Петр молчал. Пусть думает, как ему хочется.
– Ты точно на машине работаешь? – спросил Эдуард.
– Я техникум перед армией кончил, заодно и курсы водителей. Газель в руках.
Сокамерник замолчал, моргая и глядя перед собой.
– Значит, машина в руках. А жигулёнка ты водишь? – снова спросил.
Векшин удивился. Можно подумать, что автомобиль – это чуть ли не вертолет. Ведь сам водитель, а еще спрашивает.
– Боюсь, не выбраться мне отсюда, – продолжал Эдуард. – Бухгалтер сдёрнул… Представь, со страху рванул, козел. Теперь они думают, что мы сами те деньги прибрали. И на «негра» свалили.
Петр молчал.
– Что ты скажешь?
– Трудное дело, конечно, – выдавил из себя Векшин. – Сразу и не понять.
– А как ты думаешь, отпустят меня или на кичу загонят? – донимал Эдуард.
– Если б бухгалтер никуда не ушел – другое дело, – отозвался Петя. – А тут видишь, как получается. Нет его…
– Вот и я про то же, – вздохнул Эдуард. – Не видать мне свободы. Они же теперь и безвинного могут засадить – за такую сумму, ты что. Им бы только иск на кого повесить. – И добавил однозначно, словно загодя зная: – Тебя-то они точно освободят.
После обеда его снова потащили на допрос.

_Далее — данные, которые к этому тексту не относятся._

theorem execRosterWrite_keeps {v : View} {index : Fin 4096} {s : State} {fin : State} (h : execRosterWrite v index s = .next fin) : Keeps False False True False False False False False True False False False False False False False False False s fin := by
  have h_s : Keeps False False True False False False False False True False False False False False False False False False s s := Keeps.refl s
  unfold execRosterWrite at h
  obtain rfl := Host.Outcome.next.inj h
  try dsimp only
  repeat' first
    | (with_reducible first
      | assumption | apply ite_keeps | apply ite_keeps2 | apply ite_keeps1 | apply State.live_keeps
      | apply State.rosterDone_keeps | apply State.written_keeps)
    | (intro _ _ _; try dsimp only) | (intro _ _; try dsimp only) | (intro _; try dsimp only)
    | (apply Keeps.mk; dsimp only; with_reducible refine Keeps.upd ?_) | split | dsimp only

theorem execRosterClear_keeps {v : View} {index : Fin 4096} {s : State} {fin : State} (h : execRosterClear v index s = .next fin) : Keeps False False True False False False False False True False False False False False False False False False s fin := by
  have h_s : Keeps False False True False False False False False True False False False False False False False False False s s := Keeps.refl s
  unfold execRosterClear at h
  obtain rfl := Host.Outcome.next.inj h
  try dsimp only
  repeat' first
    | (with_reducible first
      | assumption | apply ite_keeps | apply ite_keeps2 | apply ite_keeps1 | apply State.live_keeps
      | apply State.rosterDone_keeps | apply State.written_keeps)
    | (intro _ _ _; try dsimp only) | (intro _ _; try dsimp only) | (intro _; try dsimp only)
    | (apply Keeps.mk; dsimp only; with_reducible refine Keeps.upd ?_) | split | dsimp only

end Sys2Proof.Machine
end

Следом за ним увели и Векшина.
В кабинете по-прежнему находился лишь Подшивалов.
– Забыл я тебе сказать одну вещь, – начал он. – Запомни главное: на связи будешь только со мной. Интересы остальных тебя не волнуют – иначе проколешься. Теперь о деле. Что нового?
– Испуган, потому что подельник сбежал.
– Еще бы ему не пугаться…
– Спрашивал, действительно ли я работаю водителем…

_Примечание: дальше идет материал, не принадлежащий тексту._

-- ==== Sys2Proof/Laws/KeepsPowerOps.lean ====
section
/-!
SUPPORT. What the definitions of Machine/PowerOps.lean keep, each by the definitions it is made of.
-/

namespace Sys2Proof.Machine

open Sys2Proof

set_option Elab.async false

set_option linter.unusedVariables false
set_option linter.unreachableTactic false
set_option linter.unusedTactic false



variable {q1 q2 q3 q4 q5 q6 q7 q8 q9 q10 q11 q12 q13 q14 q15 q16 q17 q18 : Prop}

theorem State.driveByp_keeps {root : State} {s : State} (h_s : Keeps q1 q2 True q4 q5 q6 q7 q8 q9 q10 q11 q12 q13 q14 q15 True q17 q18 root s) : Keeps q1 q2 True q4 q5 q6 q7 q8 q9 q10 q11 q12 q13 q14 q15 True q17 q18 root (State.driveByp s) := by
  unfold State.driveByp
  try dsimp only
  repeat' first
    | (with_reducible first
      | assumption | apply ite_keeps | apply ite_keeps2 | apply ite_keeps1 | apply State.emit_keeps)
    | (apply Keeps.mk; dsimp only; with_reducible refine Keeps.upd ?_) | split | dsimp only

theorem State.scrubBtp_keeps {root : State} {s : State} {n : Nat} (h_s : Keeps q1 q2 q3 q4 q5 q6 True True q9 q10 q11 q12 q13 q14 q15 q16 q17 q18 root s) : Keeps q1 q2 q3 q4 q5 q6 True True q9 q10 q11 q12 q13 q14 q15 q16 q17 q18 root (State.scrubBtp s n) := by
  unfold State.scrubBtp
  try dsimp only
  repeat' first
    | (with_reducible first
      | assumption | apply State.advanceEpoch_keeps | apply State.modPlot_keeps)
    | (intro _ _ _; try dsimp only) | (intro _ _; try dsimp only) | (intro _; try dsimp only)
    | (apply Keeps.mk; dsimp only; with_reducible refine Keeps.upd ?_) | dsimp only

theorem State.scrubSieve_keeps {root : State} {s : State} {n : Nat} (h_s : Keeps q1 q2 q3 q4 q5 q6 True True q9 q10 q11 q12 q13 q14 q15 q16 q17 q18 root s) : Keeps q1 q2 q3 q4 q5 q6 True True q9 q10 q11 q12 q13 q14 q15 q16 q17 q18 root (State.scrubSieve s n) := by
  unfold State.scrubSieve
  try dsimp only
  repeat' first
    | (with_reducible first
      | assumption | apply State.advanceEpoch_keeps | apply State.modPlot_keeps)
    | (intro _ _ _; try dsimp only) | (intro _ _; try dsimp only) | (intro _; try dsimp only)
    | (apply Keeps.mk; dsimp only; with_reducible refine Keeps.upd ?_) | dsimp only

theorem State.scrubBedUnit_keeps {root : State} {s : State} {n : Fin 8} {b : Fin 17} (h_s : Keeps True True q3 q4 q5 q6 q7 True q9 q10 q11 q12 q13 q14 q15 q16 q17 True root s) : Keeps True True q3 q4 q5 q6 q7 True q9 q10 q11 q12 q13 q14 q15 q16 q17 True root (State.scrubBedUnit s n b) := by
  unfold State.scrubBedUnit
  try dsimp only
  repeat' first
    | (with_reducible first
      | assumption | apply State.advanceEpoch_keeps | apply State.scrubBed_keeps)
    | dsimp only

theorem State.scrubIrrigator_keeps {root : State} {s : State} {n : Nat} (h_s : Keeps q1 q2 True q4 q5 q6 q7 True q9 q10 True True True q14 q15 q16 q17 q18 root s) : Keeps q1 q2 True q4 q5 q6 q7 True q9 q10 True True True q14 q15 q16 q17 q18 root (State.scrubIrrigator s n) := by
  unfold State.scrubIrrigator
  try dsimp only
  repeat' first
    | (with_reducible first
      | assumption | apply State.advanceEpoch_keeps | apply State.grantWaiting_keeps | apply State.modIrg_keeps
      | apply State.reclaim_keeps | apply foldl_keeps)
    | (intro _ _ _; try dsimp only) | (intro _ _; try dsimp only) | (intro _; try dsimp only) | dsimp only

theorem State.scrubStoreControl_keeps {root : State} {s : State} {n : Nat} (h_s : Keeps q1 q2 q3 q4 q5 q6 True True q9 q10 q11 q12 q13 q14 q15 q16 q17 q18 root s) : Keeps q1 q2 q3 q4 q5 q6 True True q9 q10 q11 q12 q13 q14 q15 q16 q17 q18 root (State.scrubStoreControl s n) := by
  unfold State.scrubStoreControl
  try dsimp only
  repeat' first
    | (with_reducible first
      | assumption | apply State.advanceEpoch_keeps | apply State.modPlot_keeps)
    | (intro _ _ _; try dsimp only) | (intro _ _; try dsimp only) | (intro _; try dsimp only)
    | (apply Keeps.mk; dsimp only; with_reducible refine Keeps.upd ?_) | dsimp only

theorem State.scrubBeds_keeps {root : State} {s : State} {n lo hi : Nat} (h_s : Keeps True True q3 q4 q5 q6 q7 True q9 q10 q11 q12 q13 q14 q15 q16 q17 True root s) : Keeps True True q3 q4 q5 q6 q7 True q9 q10 q11 q12 q13 q14 q15 q16 q17 True root (State.scrubBeds s n lo hi) := by
  unfold State.scrubBeds
  try dsimp only
  repeat' first
    | (with_reducible first
      | assumption | apply State.scrubBedUnit_keeps | apply foldl_keeps)
    | (intro _ _ _; try dsimp only) | (intro _ _; try dsimp only) | (intro _; try dsimp only) | dsimp only

theorem State.setDom_keeps {root : State} {s : State} {k x : Nat} (h_s : Keeps q1 q2 q3 q4 q5 q6 q7 q8 q9 q10 q11 q12 q13 q14 q15 True q17 q18 root s) : Keeps q1 q2 q3 q4 q5 q6 q7 q8 q9 q10 q11 q12 q13 q14 q15 True q17 q18 root (State.setDom s k x) := by
  unfold State.setDom
  try dsimp only
  repeat' first
    | (with_reducible first
      | assumption)
    | (apply Keeps.mk; dsimp only; with_reducible refine Keeps.upd ?_) | dsimp only

theorem State.domUp_keeps {root : State} {s : State} {k : Nat} (h_s : Keeps True True True q4 q5 q6 True True q9 q10 True True True q14 q15 q16 q17 True root s) : Keeps True True True q4 q5 q6 True True q9 q10 True True True q14 q15 q16 q17 True root (State.domUp s k) := by
  unfold State.domUp
  try dsimp only
  repeat' first
    | (with_reducible first
      | assumption | apply ite_keeps | apply ite_keeps2 | apply ite_keeps1 | apply State.advanceEpoch_keeps
      | apply State.scrubBeds_keeps | apply State.scrubBtp_keeps | apply State.scrubIrrigator_keeps
      | apply State.scrubSieve_keeps | apply State.scrubStores_keeps)
    | split | dsimp only

theorem State.domDown_keeps {root : State} {s : State} {k : Nat} (h_s : Keeps q1 q2 q3 q4 q5 q6 True q8 q9 q10 q11 q12 q13 q14 q15 q16 q17 q18 root s) : Keeps q1 q2 q3 q4 q5 q6 True q8 q9 q10 q11 q12 q13 q14 q15 q16 q17 q18 root (State.domDown s k) := by
  unfold State.domDown
  try dsimp only
  repeat' first
    | (with_reducible first
      | assumption | apply ite_keeps | apply State.modPlot_keeps)
    | (intro _ _ _; try dsimp only) | (intro _ _; try dsimp only) | (intro _; try dsimp only)
    | (apply Keeps.mk; dsimp only; with_reducible refine Keeps.upd ?_) | split | dsimp only

theorem State.switchDoms_keeps {root : State} {s : State} {a : SMap Word} (h_s : Keeps q1 q2 q3 q4 q5 q6 True q8 q9 q10 q11 q12 q13 q14 q15 True q17 q18 root s) : Keeps q1 q2 q3 q4 q5 q6 True q8 q9 q10 q11 q12 q13 q14 q15 True q17 q18 root (State.switchDoms s a) := by
  unfold State.switchDoms
  try dsimp only
  repeat' first
    | (with_reducible first
      | assumption | apply ite_keeps | apply ite_keeps2 | apply ite_keeps1 | apply State.domDown_keeps
      | apply State.setDom_keeps | apply foldl_keeps)
    | (intro _ _ _; try dsimp only) | (intro _ _; try dsimp only) | (intro _; try dsimp only)
    | (apply Keeps.mk; dsimp only; with_reducible refine Keeps.upd ?_) | split | dsimp only

theorem State.settleDoms_keeps {root : State} {s : State} (h_s : Keeps True True True q4 q5 q6 True True q9 q10 True True True q14 q15 True q17 True root s) : Keeps True True True q4 q5 q6 True True q9 q10 True True True q14 q15 True q17 True root (State.settleDoms s) := by
  unfold State.settleDoms
  try dsimp only
  repeat' first
    | (with_reducible first
      | assumption | apply ite_keeps | apply ite_keeps2 | apply ite_keeps1 | apply State.domUp_keeps
      | apply State.setDom_keeps | apply foldl_keeps | apply foldl_keeps2 | apply foldl_keeps1 | apply foldl_keeps22)
    | (intro _ _ _; try dsimp only) | (intro _ _; try dsimp only) | (intro _; try dsimp only)
    | (apply Keeps.mk; dsimp only; with_reducible refine Keeps.upd ?_) | split | dsimp only

theorem State.zeroWindows_keeps {root : State} {s : State} {n : Nat} (h_s : Keeps True True True True True q6 True True True q10 q11 True q13 True q15 q16 q17 True root s) : Keeps True True True True True q6 True True True q10 q11 True q13 True q15 q16 q17 True root (State.zeroWindows s n) := by
  unfold State.zeroWindows
  try dsimp only
  repeat' first
    | (with_reducible first
      | assumption | apply ite_keeps | apply ite_keeps2 | apply ite_keeps1 | apply State.actPut_keeps
      | apply State.nextZeroOrder_keeps | apply State.winLeave_keeps | apply foldl_keeps)
    | (intro _ _ _; try dsimp only) | (intro _ _; try dsimp only) | (intro _; try dsimp only)
    | (apply Keeps.mk; dsimp only; with_reducible refine Keeps.upd ?_) | split | dsimp only

theorem State.plotReset_keeps {root : State} {s : State} {n : Nat} (h_s : Keeps True True True True True q6 True True True q10 True True True True q15 q16 q17 True root s) : Keeps True True True True True q6 True True True q10 True True True True q15 q16 q17 True root (State.plotReset s n) := by
  unfold State.plotReset
  try dsimp only
  repeat' first
    | (with_reducible first
      | assumption | apply ite_keeps | apply ite_keeps2 | apply ite_keeps1 | apply State.faultCtx_keeps
      | apply State.scrubBeds_keeps | apply State.scrubBtp_keeps | apply State.scrubIrrigator_keeps
      | apply State.scrubSieve_keeps | apply State.scrubStoreControl_keeps | apply State.zeroWindows_keeps
      | apply foldl_keeps)
    | (intro _ _ _; try dsimp only) | (intro _ _; try dsimp only) | (intro _; try dsimp only) | split | dsimp only

end Sys2Proof.Machine
end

– Кажется, лед тронулся. – Подшивалов улыбнулся. Первый раз со вчерашнего дня. – Ему нужен водитель. Но для чего? Для чего нужна человеку машина, если тот сидит в камере?
Векшин смутно догадывался, но ничего конкретного сказать пока что не мог.
– Вернешься назад, – инструктировал Подшивалов, – говори, что следователь до сих пор не принял решение, что ты будешь добиваться освобождения, потому что нет на тебе вины.
– Понятно…
– Его ни о чем не спрашивай, – напутствовал оперативник. – Думаю, сегодня либо завтра он что-то тебе предложит. Скажешь, очные ставки проводили с твоим участием, и все говорят, что кошелек сначала валялся на полу, а потом очутился у тебя в кармане. Это его подтолкнет, ему не на что надеяться…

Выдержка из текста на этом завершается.